I have been reading Jim Aiken’s wonderful book “The Inform 7 Handbook.” In it, he gives an example of how one might go about setting a little red barn as an room in a Farmyard. We want the player to be able to not just go north to enter the barn, but to be able to type “enter the barn” and “go inside” and so forth.
So we have this:
The Farmyard is a room. “A muddy farmyard. A little red barn stands to the north.”
The barn-exterior is scenery in the Farmyard. The description is “The barn is freshly painted a
cheerful bright red.” Understand “little”, “red”, and “barn” as the barn-exterior.

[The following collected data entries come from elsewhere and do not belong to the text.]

/-! ### enter -/

@[simp] theorem enter_leavePending (next : StationState) (cause : StationCause) (n : Nat) : (s.enter next cause n).leavePending = s.leavePending := by dsimp only [State.enter, State.event, State.appendEvent]
@[simp] theorem enter_openFailures (next : StationState) (cause : StationCause) (n : Nat) : (s.enter next cause n).openFailures = s.openFailures := by dsimp only [State.enter, State.event, State.appendEvent]
@[simp] theorem enter_profile (next : StationState) (cause : StationCause) (n : Nat) : (s.enter next cause n).profile = s.profile := by dsimp only [State.enter, State.event, State.appendEvent]
@[simp] theorem enter_windows (next : StationState) (cause : StationCause) (n : Nat) : (s.enter next cause n).windows = s.windows := by dsimp only [State.enter, State.event, State.appendEvent]
@[simp] theorem enter_store (next : StationState) (cause : StationCause) (n : Nat) : (s.enter next cause n).store = s.store := by dsimp only [State.enter, State.event, State.appendEvent]
@[simp] theorem enter_initPass (next : StationState) (cause : StationCause) (n : Nat) : (s.enter next cause n).initPass = s.initPass := by dsimp only [State.enter, State.event, State.appendEvent]
@[simp] theorem enter_frameClaims (next : StationState) (cause : StationCause) (n : Nat) : (s.enter next cause n).frameClaims = s.frameClaims := by dsimp only [State.enter, State.event, State.appendEvent]
@[simp] theorem enter_copyRead (next : StationState) (cause : StationCause) (n : Nat) : (s.enter next cause n).copyRead = s.copyRead := by dsimp only [State.enter, State.event, State.appendEvent]
@[simp] theorem enter_hostClaim (next : StationState) (cause : StationCause) (n : Nat) : (s.enter next cause n).hostClaim = s.hostClaim := by dsimp only [State.enter, State.event, State.appendEvent]
@[simp] theorem enter_busResponse (next : StationState) (cause : StationCause) (n : Nat) : (s.enter next cause n).busResponse = s.busResponse := by dsimp only [State.enter, State.event, State.appendEvent]
@[simp] theorem enter_region (next : StationState) (cause : StationCause) (n : Nat) : (s.enter next cause n).region = s.region := by dsimp only [State.enter, State.event, State.appendEvent]
@[simp] theorem enter_completion (next : StationState) (cause : StationCause) (n : Nat) : (s.enter next cause n).completion = s.completion := by dsimp only [State.enter, State.event, State.appendEvent]
@[simp] theorem enter_inFlight (next : StationState) (cause : StationCause) (n : Nat) : (s.enter next cause n).inFlight = s.inFlight := by dsimp only [State.enter, State.event, State.appendEvent]
@[simp] theorem enter_transmitter (next : StationState) (cause : StationCause) (n : Nat) : (s.enter next cause n).transmitter = s.transmitter := by dsimp only [State.enter, State.event, State.appendEvent]
@[simp] theorem enter_receiver (next : StationState) (cause : StationCause) (n : Nat) : (s.enter next cause n).receiver = s.receiver := by dsimp only [State.enter, State.event, State.appendEvent]
@[simp] theorem enter_clock (next : StationState) (cause : StationCause) (n : Nat) : (s.enter next cause n).clock = s.clock := by dsimp only [State.enter, State.event, State.appendEvent]
@[simp] theorem enter_roster (next : StationState) (cause : StationCause) (n : Nat) : (s.enter next cause n).roster = s.roster := by dsimp only [State.enter, State.event, State.appendEvent]
@[simp] theorem enter_outbound (next : StationState) (cause : StationCause) (n : Nat) : (s.enter next cause n).outbound = s.outbound := by dsimp only [State.enter, State.event, State.appendEvent]
@[simp] theorem enter_control (next : StationState) (cause : StationCause) (n : Nat) : (s.enter next cause n).control = s.control := by dsimp only [State.enter, State.event, State.appendEvent]
@[simp] theorem enter_filler (next : StationState) (cause : StationCause) (n : Nat) : (s.enter next cause n).filler = s.filler := by dsimp only [State.enter, State.event, State.appendEvent]
@[simp] theorem enter_lastOpened (next : StationState) (cause : StationCause) (n : Nat) : (s.enter next cause n).lastOpened = s.lastOpened := by dsimp only [State.enter, State.event, State.appendEvent]
@[simp] theorem enter_account (next : StationState) (cause : StationCause) (n : Nat) : (s.enter next cause n).account = s.account := by dsimp only [State.enter, State.event, State.appendEvent]
@[simp] theorem enter_resync (next : StationState) (cause : StationCause) (n : Nat) : (s.enter next cause n).resync = s.resync := by dsimp only [State.enter, State.event, State.appendEvent]
@[simp] theorem enter_catchUp (next : StationState) (cause : StationCause) (n : Nat) : (s.enter next cause n).catchUp = s.catchUp := by dsimp only [State.enter, State.event, State.appendEvent]
@[simp] theorem enter_serving (next : StationState) (cause : StationCause) (n : Nat) : (s.enter next cause n).serving = s.serving := by dsimp only [State.enter, State.event, State.appendEvent]
@[simp] theorem enter_turn (next : StationState) (cause : StationCause) (n : Nat) : (s.enter next cause n).turn = s.turn := by dsimp only [State.enter, State.event, State.appendEvent]
@[simp] theorem enter_notices (next : StationState) (cause : StationCause) (n : Nat) : (s.enter next cause n).notices = s.notices := by dsimp only [State.enter, State.event, State.appendEvent]
@[simp] theorem enter_pending (next : StationState) (cause : StationCause) (n : Nat) : (s.enter next cause n).pending = s.pending := by dsimp only [State.enter, State.event, State.appendEvent]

The printed name of the barn-exterior is “little red barn”.
Little Red Barn is north of the Farmyard. “In the barn you can see some stalls and some hay.”
Instead of entering the barn-exterior:
try going north.
Instead of going inside in the Farmyard:
try going north.
Instead of going outside in the Little Red Barn:
try going south.
Instead of exiting in the Little Red Barn:
try going south.
I understand this example code, and it all works as expected. However, I noticed that if the player enters the barn, they will exit if they just type “exit.” If they type “exit barn” then they get the message, “I only understood you as far as wanting to exit.”
So I figured I would add this:
The barn-interior is scenery in the Little Red Barn. Understand “little”, “red”, and “barn” as the barn-interior. The printed name of the barn-interior is “little red barn”.
Instead of exiting the barn-interior:
try going south.
However, this did not work. The source failed to compile, giving this error:
Problem. You wrote ‘Instead of exiting the barn-interior’ , which seems to introduce a rule taking effect only if the action is ‘exiting the barn-interior’. But that did not make sense as a description of an action. I am unable to place this rule into any rulebook.
I don’t understand why “Instead of entering the barn-exterior” works fine, but “Instead of exiting the barn-interior” fails. Isn’t exiting a defined action already, just like entering?